Data extracted from a collection:
────────────────────────────────────────
theorem execLinkEnable_stays {z s : State} (h : Stays z s) (i : Ini) (n : Fin 48) (v : W32) :
  StaysX z (execLinkEnable i n v s) := by
  unfold execLinkEnable
  repeat' with_reducible (first | assumption | apply done_stays | apply State.regWrite_stays | apply Stays.ite | apply StaysX.next | apply StaysX.ite)

theorem execLinkDisable_stays {z s : State} (h : Stays z s) (i : Ini) (n : Fin 48) (v : W32) :
  StaysX z (execLinkDisable i n v s) := by
  unfold execLinkDisable
  repeat' with_reducible (first | assumption | apply done_stays | apply State.regWrite_stays | apply Stays.ite | apply StaysX.next | apply StaysX.ite)

theorem execLinkRetrainCmd_stays {z s : State} (h : Stays z s) (i : Ini) (n : Fin 48) :
  StaysX z (execLinkRetrainCmd i n s) := by
  unfold execLinkRetrainCmd
  repeat' with_reducible (first | assumption | apply done_stays | apply State.regWrite_stays | apply Stays.ite | apply StaysX.next | apply StaysX.ite)

theorem execLinkSwapCmd_stays {z s : State} (h : Stays z s) (i : Ini) (n : Fin 48) :
  StaysX z (execLinkSwapCmd i n s) := by
  unfold execLinkSwapCmd
  repeat' with_reducible (first | assumption | apply done_stays | apply State.regWrite_stays | apply Stays.ite | apply StaysX.next | apply StaysX.ite)

theorem execLinkRetireCmd_stays {z s : State} (h : Stays z s) (i : Ini) (n : Fin 48) :
  StaysX z (execLinkRetireCmd i n s) := by
  unfold execLinkRetireCmd
  repeat' with_reducible (first | assumption | apply done_stays | apply State.regWrite_stays | apply Stays.ite | apply StaysX.next | apply StaysX.ite)

theorem execLinkReadmitCmd_stays {z s : State} (h : Stays z s) (i : Ini) (n : Fin 48) :
  StaysX z (execLinkReadmitCmd i n s) := by
  unfold execLinkReadmitCmd
  repeat' with_reducible (first | assumption | apply done_stays | apply State.regWrite_stays | apply Stays.ite | apply StaysX.next | apply StaysX.ite)

theorem execPkgIdWrite_stays {z s : State} (h : Stays z s) (i : Ini) (v : W32) :
  StaysX z (execPkgIdWrite i v s) := by
  unfold execPkgIdWrite
  repeat' with_reducible (first | assumption | apply done_stays | apply State.regWrite_stays | apply Stays.ite | apply StaysX.next | apply StaysX.ite)

theorem execRouteWrite_stays {z s : State} (h : Stays z s) (i : Ini) (p : BitVec 8) (v : W32) :
  StaysX z (execRouteWrite i p v s) := by
  unfold execRouteWrite
  repeat' with_reducible (first | assumption | apply done_stays | apply State.regWrite_stays | apply Stays.ite | apply StaysX.next | apply StaysX.ite)

theorem execWindowWrite_stays {z s : State} (h : Stays z s) (i : Ini) (w : Fin 64) (hi : Bool) (v : W32) :
  StaysX z (execWindowWrite i w hi v s) := by
  unfold execWindowWrite
  repeat' with_reducible (first | assumption | apply done_stays | apply State.regWrite_stays | apply Stays.ite | apply StaysX.next | apply StaysX.ite)

theorem State.takeHdr_stays {z s : State} (h : Stays z s) (n : Nat) (h : LHdr) :
  Stays z (State.takeHdr s n h) := by
  unfold State.takeHdr
  repeat' with_reducible (first | assumption | apply State.hdrIn_stays | apply Stays.ite | split | dsimp only)

theorem State.linkTake_stays {z s : State} (h : Stays z s) (n : Nat) (rx : List (List (BitVec 10))) (seq : Nat) (good : Bool) (h : LHdr) :
  StaysP z (State.linkTake s n rx seq good h) := by
  unfold State.linkTake
  repeat' with_reducible (first | intro _ | assumption | apply State.takeHdr_stays | apply State.seqIn_stays | apply State.rxLanes_stays | apply Stays.ite | apply StaysP.ite | split | dsimp only [StaysP])

theorem execLinkAckReceive_stays {z s : State} (h : Stays z s) (n : Fin 48) (rx : List (List (BitVec 10))) (h : LHdr) :
  StaysX z (execLinkAckReceive n rx h s) := by
  unfold execLinkAckReceive
  repeat' with_reducible (first | assumption | apply State.takeHdr_stays | apply State.rxLanes_stays | apply done_stays | apply Stays.ite | apply StaysX.next | apply StaysX.ite | split | dsimp only)

theorem State.linkUp_stays {z s : State} (h : Stays z s) (k : Nat) (req : Nat) (rsp : Nat) (fwd : Nat) :
  Stays z (State.linkUp s k req rsp fwd) := by
  unfold State.linkUp
  repeat' with_reducible (first | assumption | apply State.resume_stays | apply State.laceTransient_stays | apply State.syncLive_stays | apply State.setLinkSt_stays | apply State.setLink_stays | apply State.putBit_stays | apply Stays.ite | split | dsimp only)

theorem execLinkCreditInitReceive_stays {z s : State} (h : Stays z s) (n : Fin 48) (rx : List (List (BitVec 10))) (h : LHdr) (req : BitVec 8) (rsp : BitVec 8) (fwd : BitVec 8) :
  StaysX z (execLinkCreditInitReceive n rx h req rsp fwd s) := by
  unfold execLinkCreditInitReceive
  repeat' with_reducible (first | assumption | apply State.linkUp_stays | apply State.takeHdr_stays | apply State.rxLanes_stays | apply done_stays | apply Stays.ite | apply StaysX.next | apply StaysX.ite | split | dsimp only)

theorem State.remoteSig_stays {z s : State} (h : Stays z s) (d : Fin 4) (p : LData) (h : W32) (a : W32) :
  Stays z (State.remoteSig s d p h a) := by
  unfold State.remoteSig
  repeat' with_reducible (first | assumption | apply State.answerPkg_stays | apply State.countSig_stays | apply State.addCounter_stays | apply Stays.ite | split | dsimp only)

theorem State.remoteReq_stays {z s : State} (h : Stays z s) (link : Nat) (d : Fin 4) (p : LData) (k : Kind) (addr : Word) (len : Nat) (posted : Bool) (early : Bool) (data : List Byte) (op : AtomOp) (v : Word) :
  Stays z (State.remoteReq s link d p k addr len posted early data op v) := by
  unfold State.remoteReq
  repeat' with_reducible (first | intro _ | assumption | apply State.atomic_stays | apply State.fetch_stays | apply State.enter_stays | apply State.answerPkg_stays | apply State.notice_stays | apply State.withNet_stays | apply Stays.ite | apply StaysP.ite | split | dsimp only [StaysP])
────────────────────────────────────────
▶ _Task instructions_
Of all the entries above, repeat only the lines from the line that has "(n : Nat) (h" to the line that has "unfold execLinkAckReceive", both lines included, exactly.

▶ _Answer space_
theorem State.takeHdr_stays {z s : State} (h : Stays z s) (n : Nat) (h : LHdr) :
  Stays z (State.takeHdr s n h) := by
  unfold State.takeHdr
  repeat' with_reducible (first | assumption | apply State.hdrIn_stays | apply Stays.ite | split | dsimp only)

theorem State.linkTake_stays {z s : State} (h : Stays z s) (n : Nat) (rx : List (List (BitVec 10))) (seq : Nat) (good : Bool) (h : LHdr) :
  StaysP z (State.linkTake s n rx seq good h) := by
  unfold State.linkTake
  repeat' with_reducible (first | intro _ | assumption | apply State.takeHdr_stays | apply State.seqIn_stays | apply State.rxLanes_stays | apply Stays.ite | apply StaysP.ite | split | dsimp only [StaysP])

theorem execLinkAckReceive_stays {z s : State} (h : Stays z s) (n : Fin 48) (rx : List (List (BitVec 10))) (h : LHdr) :
  StaysX z (execLinkAckReceive n rx h s) := by
  unfold execLinkAckReceive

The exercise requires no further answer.